-- ==== Sys2Proof/Laws/State.lean ====
section
/-! SUPPORT. What each field of the state reads as after each named update: one lemma per field per
update, so that no later proof unfolds a record update. -/

namespace Sys2Proof.Machine
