-- ==== Sys2Proof/Laws/PerInstr.lean ====
section
/-! SUPPORT. One lemma for each instruction: how many words it encodes to (30_encoding.md R100). -/

namespace Sys2Proof.Laws

/-- An instruction encodes to two words if its row has a second word, to one otherwise (30_encoding.md R100). -/
def Length.Statement (i : Instr) : Prop := (encode i).length = if i.twoWords then 2 else 1

theorem Length.com (f : Alu) : Length.Statement (.com f) := rfl
theorem Length.neg (f : Alu) : Length.Statement (.neg f) := rfl
theorem Length.mov (f : Alu) : Length.Statement (.mov f) := rfl
theorem Length.inc (f : Alu) : Length.Statement (.inc f) := rfl
theorem Length.adc (f : Alu) : Length.Statement (.adc f) := rfl
theorem Length.sub (f : Alu) : Length.Statement (.sub f) := rfl
theorem Length.add (f : Alu) : Length.Statement (.add f) := rfl
theorem Length.and (f : Alu) : Length.Statement (.and f) := rfl
theorem Length.jmp (m : ShortMem) : Length.Statement (.jmp m) := rfl
theorem Length.jsr (m : ShortMem) : Length.Statement (.jsr m) := rfl
theorem Length.isz (m : ShortMem) : Length.Statement (.isz m) := rfl
theorem Length.dsz (m : ShortMem) : Length.Statement (.dsz m) := rfl
theorem Length.lda (ac : Acc) (m : ShortMem) : Length.Statement (.lda ac m) := rfl
theorem Length.sta (ac : Acc) (m : ShortMem) : Length.Statement (.sta ac m) := rfl
theorem Length.lef (ac : Acc) (m : ShortMem) : Length.Statement (.lef ac m) := rfl
theorem Length.ejmp (m : ExtMem) : Length.Statement (.ejmp m) := rfl
theorem Length.ejsr (m : ExtMem) : Length.Statement (.ejsr m) := rfl
theorem Length.eisz (m : ExtMem) : Length.Statement (.eisz m) := rfl
theorem Length.edsz (m : ExtMem) : Length.Statement (.edsz m) := rfl
theorem Length.pshj (m : ExtMem) : Length.Statement (.pshj m) := rfl
theorem Length.elda (ac : Acc) (m : ExtMem) : Length.Statement (.elda ac m) := rfl
theorem Length.esta (ac : Acc) (m : ExtMem) : Length.Statement (.esta ac m) := rfl
theorem Length.elef (ac : Acc) (m : ExtMem) : Length.Statement (.elef ac m) := rfl
theorem Length.dspa (ac : Acc) (m : ExtMem) : Length.Statement (.dspa ac m) := rfl
theorem Length.eldb (ac : Acc) (ix : Index) (disp : Word) : Length.Statement (.eldb ac ix disp) := rfl
theorem Length.estb (ac : Acc) (ix : Index) (disp : Word) : Length.Statement (.estb ac ix disp) := rfl
theorem Length.adi (n : BitVec 2) (ac : Acc) : Length.Statement (.adi n ac) := rfl
theorem Length.sbi (n : BitVec 2) (ac : Acc) : Length.Statement (.sbi n ac) := rfl
theorem Length.hxl (n : BitVec 2) (ac : Acc) : Length.Statement (.hxl n ac) := rfl
theorem Length.hxr (n : BitVec 2) (ac : Acc) : Length.Statement (.hxr n ac) := rfl
theorem Length.dhxl (n : BitVec 2) (ac : Acc) : Length.Statement (.dhxl n ac) := rfl
theorem Length.dhxr (n : BitVec 2) (ac : Acc) : Length.Statement (.dhxr n ac) := rfl
theorem Length.dad (acs acd : Acc) : Length.Statement (.dad acs acd) := rfl
theorem Length.dsb (acs acd : Acc) : Length.Statement (.dsb acs acd) := rfl
theorem Length.ior (acs acd : Acc) : Length.Statement (.ior acs acd) := rfl
theorem Length.xor (acs acd : Acc) : Length.Statement (.xor acs acd) := rfl
theorem Length.anc (acs acd : Acc) : Length.Statement (.anc acs acd) := rfl
theorem Length.xch (acs acd : Acc) : Length.Statement (.xch acs acd) := rfl
theorem Length.sgt (acs acd : Acc) : Length.Statement (.sgt acs acd) := rfl
theorem Length.sge (acs acd : Acc) : Length.Statement (.sge acs acd) := rfl
theorem Length.lsh (acs acd : Acc) : Length.Statement (.lsh acs acd) := rfl
theorem Length.dlsh (acs acd : Acc) : Length.Statement (.dlsh acs acd) := rfl
theorem Length.bto (acs acd : Acc) : Length.Statement (.bto acs acd) := rfl
theorem Length.btz (acs acd : Acc) : Length.Statement (.btz acs acd) := rfl
theorem Length.szb (acs acd : Acc) : Length.Statement (.szb acs acd) := rfl
theorem Length.szbo (acs acd : Acc) : Length.Statement (.szbo acs acd) := rfl
theorem Length.lob (acs acd : Acc) : Length.Statement (.lob acs acd) := rfl
theorem Length.lrb (acs acd : Acc) : Length.Statement (.lrb acs acd) := rfl
theorem Length.cob (acs acd : Acc) : Length.Statement (.cob acs acd) := rfl
theorem Length.ldb (acs acd : Acc) : Length.Statement (.ldb acs acd) := rfl
theorem Length.stb (acs acd : Acc) : Length.Statement (.stb acs acd) := rfl
theorem Length.psh (acs acd : Acc) : Length.Statement (.psh acs acd) := rfl
theorem Length.pop (acs acd : Acc) : Length.Statement (.pop acs acd) := rfl
theorem Length.syc (acs acd : Acc) : Length.Statement (.syc acs acd) := rfl
theorem Length.clm (acs acd : Acc) : Length.Statement (.clm acs acd) := rfl
theorem Length.snb (acs acd : Acc) : Length.Statement (.snb acs acd) := rfl
theorem Length.msp (ac : Acc) : Length.Statement (.msp ac) := rfl
theorem Length.xct (ac : Acc) : Length.Statement (.xct ac) := rfl
theorem Length.hlv (ac : Acc) : Length.Statement (.hlv ac) := rfl
theorem Length.iori (ac : Acc) (imm : Word) : Length.Statement (.iori ac imm) := rfl
theorem Length.xori (ac : Acc) (imm : Word) : Length.Statement (.xori ac imm) := rfl
theorem Length.andi (ac : Acc) (imm : Word) : Length.Statement (.andi ac imm) := rfl
theorem Length.addi (ac : Acc) (imm : Word) : Length.Statement (.addi ac imm) := rfl
theorem Length.pshr : Length.Statement .pshr := rfl
theorem Length.popb : Length.Statement .popb := rfl
theorem Length.bam : Length.Statement .bam := rfl
theorem Length.popj : Length.Statement .popj := rfl
theorem Length.rtn : Length.Statement .rtn := rfl
theorem Length.blm : Length.Statement .blm := rfl
theorem Length.divx : Length.Statement .divx := rfl
theorem Length.mul : Length.Statement .mul := rfl
theorem Length.muls : Length.Statement .muls := rfl
theorem Length.div : Length.Statement .div := rfl
theorem Length.divs : Length.Statement .divs := rfl
theorem Length.rstr : Length.Statement .rstr := rfl
theorem Length.save (frame : Word) : Length.Statement (.save frame) := rfl
theorem Length.lmp200 : Length.Statement .lmp200 := rfl
theorem Length.lmp230 : Length.Statement .lmp230 := rfl
theorem Length.xop (acs acd : Acc) (op : BitVec 5) : Length.Statement (.xop acs acd op) := rfl
theorem Length.xop1 (acs acd : Acc) (entry : BitVec 4) : Length.Statement (.xop1 acs acd entry) := rfl
theorem Length.fas (facs facd : Acc) : Length.Statement (.fas facs facd) := rfl
theorem Length.fad (facs facd : Acc) : Length.Statement (.fad facs facd) := rfl
theorem Length.fss (facs facd : Acc) : Length.Statement (.fss facs facd) := rfl
theorem Length.fsd (facs facd : Acc) : Length.Statement (.fsd facs facd) := rfl
theorem Length.fms (facs facd : Acc) : Length.Statement (.fms facs facd) := rfl
theorem Length.fmd (facs facd : Acc) : Length.Statement (.fmd facs facd) := rfl
theorem Length.fds (facs facd : Acc) : Length.Statement (.fds facs facd) := rfl
theorem Length.fdd (facs facd : Acc) : Length.Statement (.fdd facs facd) := rfl
theorem Length.fcmp (facs facd : Acc) : Length.Statement (.fcmp facs facd) := rfl
theorem Length.fmov (facs facd : Acc) : Length.Statement (.fmov facs facd) := rfl
theorem Length.fams (fpac : Acc) (m : ExtMem) : Length.Statement (.fams fpac m) := rfl
theorem Length.famd (fpac : Acc) (m : ExtMem) : Length.Statement (.famd fpac m) := rfl
theorem Length.fsms (fpac : Acc) (m : ExtMem) : Length.Statement (.fsms fpac m) := rfl
theorem Length.fsmd (fpac : Acc) (m : ExtMem) : Length.Statement (.fsmd fpac m) := rfl
theorem Length.fmms (fpac : Acc) (m : ExtMem) : Length.Statement (.fmms fpac m) := rfl
theorem Length.fmmd (fpac : Acc) (m : ExtMem) : Length.Statement (.fmmd fpac m) := rfl
theorem Length.fdms (fpac : Acc) (m : ExtMem) : Length.Statement (.fdms fpac m) := rfl
theorem Length.fdmd (fpac : Acc) (m : ExtMem) : Length.Statement (.fdmd fpac m) := rfl
theorem Length.flds (fpac : Acc) (m : ExtMem) : Length.Statement (.flds fpac m) := rfl
theorem Length.fldd (fpac : Acc) (m : ExtMem) : Length.Statement (.fldd fpac m) := rfl
theorem Length.fsts (fpac : Acc) (m : ExtMem) : Length.Statement (.fsts fpac m) := rfl
theorem Length.fstd (fpac : Acc) (m : ExtMem) : Length.Statement (.fstd fpac m) := rfl
theorem Length.flmd (fpac : Acc) (m : ExtMem) : Length.Statement (.flmd fpac m) := rfl
theorem Length.ffmd (fpac : Acc) (m : ExtMem) : Length.Statement (.ffmd fpac m) := rfl
theorem Length.flas (ac fpac : Acc) : Length.Statement (.flas ac fpac) := rfl
theorem Length.ffas (ac fpac : Acc) : Length.Statement (.ffas ac fpac) := rfl
theorem Length.fnom (fpac : Acc) : Length.Statement (.fnom fpac) := rfl
theorem Length.frh (fpac : Acc) : Length.Statement (.frh fpac) := rfl
theorem Length.fab (fpac : Acc) : Length.Statement (.fab fpac) := rfl
theorem Length.fneg (fpac : Acc) : Length.Statement (.fneg fpac) := rfl
theorem Length.fscal (fpac : Acc) : Length.Statement (.fscal fpac) := rfl
theorem Length.fexp (fpac : Acc) : Length.Statement (.fexp fpac) := rfl
theorem Length.fint (fpac : Acc) : Length.Statement (.fint fpac) := rfl
theorem Length.fhlv (fpac : Acc) : Length.Statement (.fhlv fpac) := rfl
theorem Length.fsst (m : ExtMem) : Length.Statement (.fsst m) := rfl
theorem Length.flst (m : ExtMem) : Length.Statement (.flst m) := rfl
theorem Length.fte : Length.Statement .fte := rfl
theorem Length.ftd : Length.Statement .ftd := rfl
theorem Length.fcle : Length.Statement .fcle := rfl
theorem Length.fpsh : Length.Statement .fpsh := rfl
theorem Length.fpop : Length.Statement .fpop := rfl
theorem Length.fns : Length.Statement .fns := rfl
theorem Length.fsa : Length.Statement .fsa := rfl
theorem Length.fseq : Length.Statement .fseq := rfl
theorem Length.fsne : Length.Statement .fsne := rfl
theorem Length.fslt : Length.Statement .fslt := rfl
theorem Length.fsge : Length.Statement .fsge := rfl
theorem Length.fsle : Length.Statement .fsle := rfl
theorem Length.fsgt : Length.Statement .fsgt := rfl
theorem Length.fsnm : Length.Statement .fsnm := rfl
theorem Length.fsnd : Length.Statement .fsnd := rfl
theorem Length.fsnu : Length.Statement .fsnu := rfl
theorem Length.fsnud : Length.Statement .fsnud := rfl
theorem Length.fsno : Length.Statement .fsno := rfl
theorem Length.fsnod : Length.Statement .fsnod := rfl
theorem Length.fsnuo : Length.Statement .fsnuo := rfl
theorem Length.fsner : Length.Statement .fsner := rfl
theorem Length.ldi (fpac : Acc) : Length.Statement (.ldi fpac) := rfl
theorem Length.sti (fpac : Acc) : Length.Statement (.sti fpac) := rfl
theorem Length.ldix : Length.Statement .ldix := rfl
theorem Length.stix : Length.Statement .stix := rfl
theorem Length.cmv : Length.Statement .cmv := rfl
theorem Length.cmp : Length.Statement .cmp := rfl
theorem Length.ctr : Length.Statement .ctr := rfl
theorem Length.cmt : Length.Statement .cmt := rfl
theorem Length.edit : Length.Statement .edit := rfl
theorem Length.lsn : Length.Statement .lsn := rfl
theorem Length.nio (ac : Acc) (f : IoF) (dev : BitVec 6) : Length.Statement (.nio ac f dev) := rfl
theorem Length.dia (ac : Acc) (f : IoF) (dev : BitVec 6) : Length.Statement (.dia ac f dev) := rfl
theorem Length.doa (ac : Acc) (f : IoF) (dev : BitVec 6) : Length.Statement (.doa ac f dev) := rfl
theorem Length.dib (ac : Acc) (f : IoF) (dev : BitVec 6) : Length.Statement (.dib ac f dev) := rfl
theorem Length.dob (ac : Acc) (f : IoF) (dev : BitVec 6) : Length.Statement (.dob ac f dev) := rfl
theorem Length.dic (ac : Acc) (f : IoF) (dev : BitVec 6) : Length.Statement (.dic ac f dev) := rfl
theorem Length.doc (ac : Acc) (f : IoF) (dev : BitVec 6) : Length.Statement (.doc ac f dev) := rfl
theorem Length.skp (ac : Acc) (t : IoTest) (dev : BitVec 6) : Length.Statement (.skp ac t dev) := rfl
theorem Length.inten : Length.Statement .inten := rfl
theorem Length.intds : Length.Statement .intds := rfl
theorem Length.reads (ac : Acc) (f : IoF) : Length.Statement (.reads ac f) := rfl
theorem Length.inta (ac : Acc) (f : IoF) : Length.Statement (.inta ac f) := rfl
theorem Length.msko (ac : Acc) (f : IoF) : Length.Statement (.msko ac f) := rfl
theorem Length.iorst (ac : Acc) (f : IoF) : Length.Statement (.iorst ac f) := rfl
theorem Length.halt (ac : Acc) (f : IoF) : Length.Statement (.halt ac f) := rfl
theorem Length.skpCpu (t : IoTest) : Length.Statement (.skpCpu t) := rfl
theorem Length.vct (change : Bool) (table : Addr) : Length.Statement (.vct change table) := rfl
theorem Length.doaMap200 (ac : Acc) : Length.Statement (.doaMap200 ac) := rfl
theorem Length.doaMap230 (ac : Acc) : Length.Statement (.doaMap230 ac) := rfl
theorem Length.dobMap200 (ac : Acc) : Length.Statement (.dobMap200 ac) := rfl
theorem Length.dobMap230 (ac : Acc) : Length.Statement (.dobMap230 ac) := rfl
theorem Length.docMap200 (ac : Acc) : Length.Statement (.docMap200 ac) := rfl
theorem Length.docMap230 (ac : Acc) : Length.Statement (.docMap230 ac) := rfl
theorem Length.diaMap200 (ac : Acc) : Length.Statement (.diaMap200 ac) := rfl
theorem Length.diaMap230 (ac : Acc) : Length.Statement (.diaMap230 ac) := rfl
theorem Length.dicMap200 (ac : Acc) : Length.Statement (.dicMap200 ac) := rfl
theorem Length.dicMap230 (ac : Acc) : Length.Statement (.dicMap230 ac) := rfl
theorem Length.niopMap200 : Length.Statement .niopMap200 := rfl
theorem Length.niopMap230 : Length.Statement .niopMap230 := rfl
theorem Length.doaWcs (ac : Acc) : Length.Statement (.doaWcs ac) := rfl
theorem Length.dobWcs (ac : Acc) : Length.Statement (.dobWcs ac) := rfl
theorem Length.docWcs (ac : Acc) : Length.Statement (.docWcs ac) := rfl
theorem Length.doaErcc (ac : Acc) (f : IoF) : Length.Statement (.doaErcc ac f) := rfl
theorem Length.diaErcc (ac : Acc) (f : IoF) : Length.Statement (.diaErcc ac f) := rfl
theorem Length.dibErcc (ac : Acc) (f : IoF) : Length.Statement (.dibErcc ac f) := rfl
theorem Length.doaRtc (ac : Acc) (f : IoF) : Length.Statement (.doaRtc ac f) := rfl

end Sys2Proof.Laws
end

■ ■ ■

## PROBLEM
Looking at the data above, return every line from the one with "theorem Length.andi (ac" down to the one with "theorem Length.popj : Length.Statement", exactly and inclusively.

## EXPECTED OUTPUT
theorem Length.andi (ac : Acc) (imm : Word) : Length.Statement (.andi ac imm) := rfl
theorem Length.addi (ac : Acc) (imm : Word) : Length.Statement (.addi ac imm) := rfl
theorem Length.pshr : Length.Statement .pshr := rfl
theorem Length.popb : Length.Statement .popb := rfl
theorem Length.bam : Length.Statement .bam := rfl
theorem Length.popj : Length.Statement .popj := rfl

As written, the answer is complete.